Defense counsel should have told the judge of the impending suspension at the commencement of the plea change hearing. If he had done so, the judge’s colloquy with the defendant concerning the voluntariness of the plea and the defendant’s understanding of the potential ramifications of his counsel’s suspension could have been undertaken explicitly in light of that suspension. In the colloquy that was held, the defendant agreed that he had fully discussed the case and the consequences of a guilty plea with his lawyer and that his lawyer had acted in his best interest and had represented him fairly and competently. In the absence of any showing that an earlier disclosure to the judge of the existence of the suspension would have made a difference, we see no justification for vacating the defendant’s sentence and ordering a new trial.
Order denying motion for a new trial affirmed.
The defendant does not argue that the retroactive nature of the order has any bearing on this case.
Supreme Judicial Court Rule 4:01, § 17 (6), as appearing in 381 Mass. 790 (1980), provides that within fourteen days after the “effective date” of a suspension order, a suspended attorney must file an affidavit with the Board of Bar Overseers showing that he has complied with the notification requirements of § 17. Section 17 (6) requires notice of a suspension, not notice of a judgment ordering a suspension effective thirty days later. The record does not explain why the judge required the affidavit to be filed twenty-one days after the entry of judgment rather than at the later date prescribed in § 17 (6), which contains no explicit authorization to shorten the filing date. Compare § 17 (4) (“Unless the court orders otherwise”).
The comment in Commonwealth v. Thibeault, 28 Mass. App. Ct. 787, 788 n.3 (1990), that participation at trial and sentencing “hardly looks like the winding up contemplated” by § 17 (4), suggests a limitation that § 17 (4) does not contain.

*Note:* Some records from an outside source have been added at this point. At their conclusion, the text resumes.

-- ==== Sys2Proof/Machine/Debug.lean ====
section
/-! DEFINITION. Meanings of the debug port's commands (spec/23_debug_port.md). An AUTH or DAP row stands for one scan with that instruction
selected; what the scan shifts out goes to `out`. -/
namespace Sys2Proof.Machine
open Sys2Proof

/-! ### TAP instructions and boundary scan (R640, R641, R653, R654) -/

/-- The TAP has power: outside BACKUP. -/
def Dev.tapUp (d : Dev) : Bool := d.life.mode != .backup

/-- A TAP instruction is selected; EXTEST and HIGHZ end with it. The instruction register shifts out what it captured. -/
def Dev.tapSelect (code : Nat) (d : Dev) : Dev :=
  if d.tapUp then ({ d with dbg := { d.dbg with ir := code, balls := 0 } }).emit (.tap 1) else d

/-- TAP_RESET. -/
def execTapReset (s : State) : Host.Outcome State Fault Refusal :=
  run (fun d => if d.tapUp then { d with dbg := { d.dbg with ir := 1, balls := 0 } } else d) s

/-- The identification register (R641). -/
abbrev idCode : Nat := 0xb640049f

/-- IDCODE. -/
def execIdcode (s : State) : Host.Outcome State Fault Refusal :=
  run (fun d => if d.tapUp then (d.tapSelect 1).emit (.tap idCode) else d) s

/-- Cells of the boundary register (R653). -/
abbrev boundaryBits : Nat := 6234

/-- A scan of the boundary register: what the balls carry, a free value, goes out, and the cells take what came in. -/
def Dev.boundaryScan (d : Dev) (cells : Nat) : Dev :=
  let f := d.takeFree
  ({ f.2 with dbg := { f.2.dbg with cells := cells % 2 ^ boundaryBits } }).emit (.tap (Config.freeNat f.1 % 2 ^ boundaryBits))

/-- SAMPLE_PRELOAD: the boundary register is captured and preloaded; the balls stay as they are. -/
def execSamplePreload (cells : Nat) (s : State) : Host.Outcome State Fault Refusal :=
  run (fun d => if d.tapUp then (d.tapSelect 2).boundaryScan cells else d) s

/-- EXTEST and HIGHZ may take the balls: in RESET, and in MAINT at level FULL. -/
def Dev.scanAllowed (d : Dev) : Bool := match d.life.mode with
  | .reset => true
  | .maint => d.dbg.level == 2
  | _ => false

/-- EXTEST: the balls carry the cells of the boundary register, those preloaded or, after a scan, those of `cells`; elsewhere a BYPASS. -/
def Dev.extest (cells : Option Nat) (d : Dev) : Dev :=
  if !d.tapUp then d
  else
    let d := d.tapSelect 3
    if !d.scanAllowed then d
    else
      let d := match cells with
        | some c => d.boundaryScan c
        | none => d
      ({ d with dbg := { d.dbg with balls := 1 } }).emit (.pin "BOUNDARY" d.dbg.cells)

/-- EXTEST. -/
def execExtest (cells : Option Nat) (s : State) : Host.Outcome State Fault Refusal := run (Dev.extest cells) s

/-- HIGHZ: every covered ball is high impedance; elsewhere a BYPASS. -/
def Dev.highz (d : Dev) : Dev :=
  if !d.tapUp then d
  else
    let d := d.tapSelect 4
    if d.scanAllowed then { d with dbg := { d.dbg with balls := 2 } } else d

/-- HIGHZ. -/
def execHighz (s : State) : Host.Outcome State Fault Refusal := run Dev.highz s

/-- The instruction codes of R640 but BYPASS. -/
def tapCodes : List Nat := [0x01, 0x02, 0x03, 0x04, 0x20, 0x21]

/-- BYPASS: `code` is 0xFF or a code that R640 does not name. -/
def execBypass (code : Nat) (s : State) : Host.Outcome State Fault Refusal :=
  run (fun d => if tapCodes.contains (code % 256) then d else d.tapSelect (code % 256)) s

/-! ### Authentication (R643, R644) -/

/-- Mordant runs and can act for the debug port. -/
def Dev.mordantActs (d : Dev) : Bool :=
  d.life.mordant && !d.life.fatal && !d.sxHalted && (match d.life.mode with
    | .backup | .reset | .flush => false
    | _ => true)

/-- AUTH STATUS codes. -/
abbrev authOk : Nat := 0
abbrev authBusy : Nat := 1
abbrev authFail : Nat := 2
abbrev authRefused : Nat := 3

/-- The reply of an AUTH scan: STATUS and a word. -/
def Dev.authReply (d : Dev) (sts word : Nat) : Dev := d.emit (.tap (sts + word % 2 ^ 32 * 256))

/-- An AUTH scan with command effect `f`; in FLUSH it captures BUSY (R652). -/
def Dev.authScan (f : Dev → Dev) (d : Dev) : Dev :=
  if !d.tapUp then d
  else
    let d := { d with dbg := { d.dbg with ir := 0x20, balls := 0 } }
    if d.life.mode = .flush then d.authReply authBusy 0 else f d

/-- Mordant draws a 32-byte nonce, which voids the previous one. -/
def Dev.drawNonce (d : Dev) : Dev :=
  if d.dbg.refused then d.authReply authRefused 0
  else if !d.mordantActs ∨ d.dbg.busy then d.authReply authBusy 0
  else ({ d with free := d.free + 32, dbg := { d.dbg with nonce := some d.free, word := 0, token := [], last := 0 } }).authReply authOk 0

/-- CHALLENGE. -/
def execChallenge (s : State) : Host.Outcome State Fault Refusal := run (Dev.authScan Dev.drawNonce) s

/-- Byte `k` of the nonce drawn at free value `n`. -/
def nonceBytes (n : Nat) : List Byte := (List.range 32).map (fun k => Config.freeByte (n + k))

/-- The next word of SERIAL and the nonce; a word past the tenth, or without a nonce, is a free value. -/
def Dev.nextWord (d : Dev) : Dev :=
  if d.dbg.busy then d.authReply authBusy 0
  else
    let k := d.dbg.word
    let next := { d with dbg := { d.dbg with word := k + 1 } }
    match d.dbg.nonce with
    | some n => if k < 10 then next.authReply authOk (leNat (((leBytes 8 d.serial ++ nonceBytes n).drop (4 * k)).take 4))
      else next.takeFree.2.authReply authOk (Config.freeNat d.free)
    | none => next.takeFree.2.authReply authOk (Config.freeNat d.free)

/-- AUTH_READ. -/
def execAuthRead (s : State) : Host.Outcome State Fault Refusal := run (Dev.authScan Dev.nextWord) s

/-- AUTH_PUT: one word of the token. -/
def execAuthPut (word : W32) (s : State) : Host.Outcome State Fault Refusal :=
  run (Dev.authScan (fun d =>
    if d.dbg.busy then d.authReply authBusy 0
    else ({ d with dbg := { d.dbg with token := d.dbg.token ++ leBytes 4 word.toNat } }).authReply authOk 0)) s

/-- SUBMIT: the token goes to Mordant. -/
def execSubmit (s : State) : Host.Outcome State Fault Refusal :=
  run (Dev.authScan (fun d =>
    if d.dbg.busy then d.authReply authBusy 0
    else ({ d with dbg := { d.dbg with busy := true, last := 0 } }).authReply authOk 0)) s

/-- AUTH_STATUS: BUSY until the check is done, then OK or FAIL. -/
def execAuthStatus (s : State) : Host.Outcome State Fault Refusal :=
  run (Dev.authScan (fun d => d.authReply (if d.dbg.busy then authBusy else if d.dbg.last = 2 then authFail else authOk) 0)) s

/-- The token's fields pass: SERIAL, NONCE of the nonce in force, LEVEL at most DBG_STS.MAX. -/
def Dev.tokenFits (d : Dev) : Bool := match d.dbg.nonce with
  | none => false
  | some n =>
    let t := d.dbg.token
    let lv := leNat ((t.drop 0x28).take 1)
    leNat (t.take 8) == d.serial && (t.drop 8).take 32 == nonceBytes n && decide (1 ≤ lv ∧ lv ≤ d.dbgMax)
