-- ==== Sys2Proof/Machine/Dispatch.lean ====
section
/-! DEFINITION. One arm per command: its meaning, or its rejection by name. -/
namespace Sys2Proof.Machine
open Sys2Proof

If there are to be universal restrictions on attorneys during the thirty-day period, the rule should be amended to say so. The option, of course, is open in a given case to impose restrictions during that period and even to make a suspension effective immediately. Neither the board nor bar counsel requested that the single justice make the suspension effective immediately.
The court in Commonwealth v. Thibeault, supra, was correct in dealing with the case on the basis that Thibeault’s counsel had been suspended from the practice of law at the time of the defendant’s trial. Unlike the case before us, the order suspending Thibeault’s counsel was effective by its terms upon entry. See Matter of Modica, 5 Mass. Att’y Discipline Rep. 258 (1988). The single justice did not, as the Thibeault opinion states, grant Thibeault’s counsel twenty-eight days to wind up his affairs. Commonwealth v. Thibeault, supra.
The record is silent on whether the lawyer gave the defendant any written notice of his suspension within twenty-one days of the date of the judgment as the judgment required. We infer that he did not.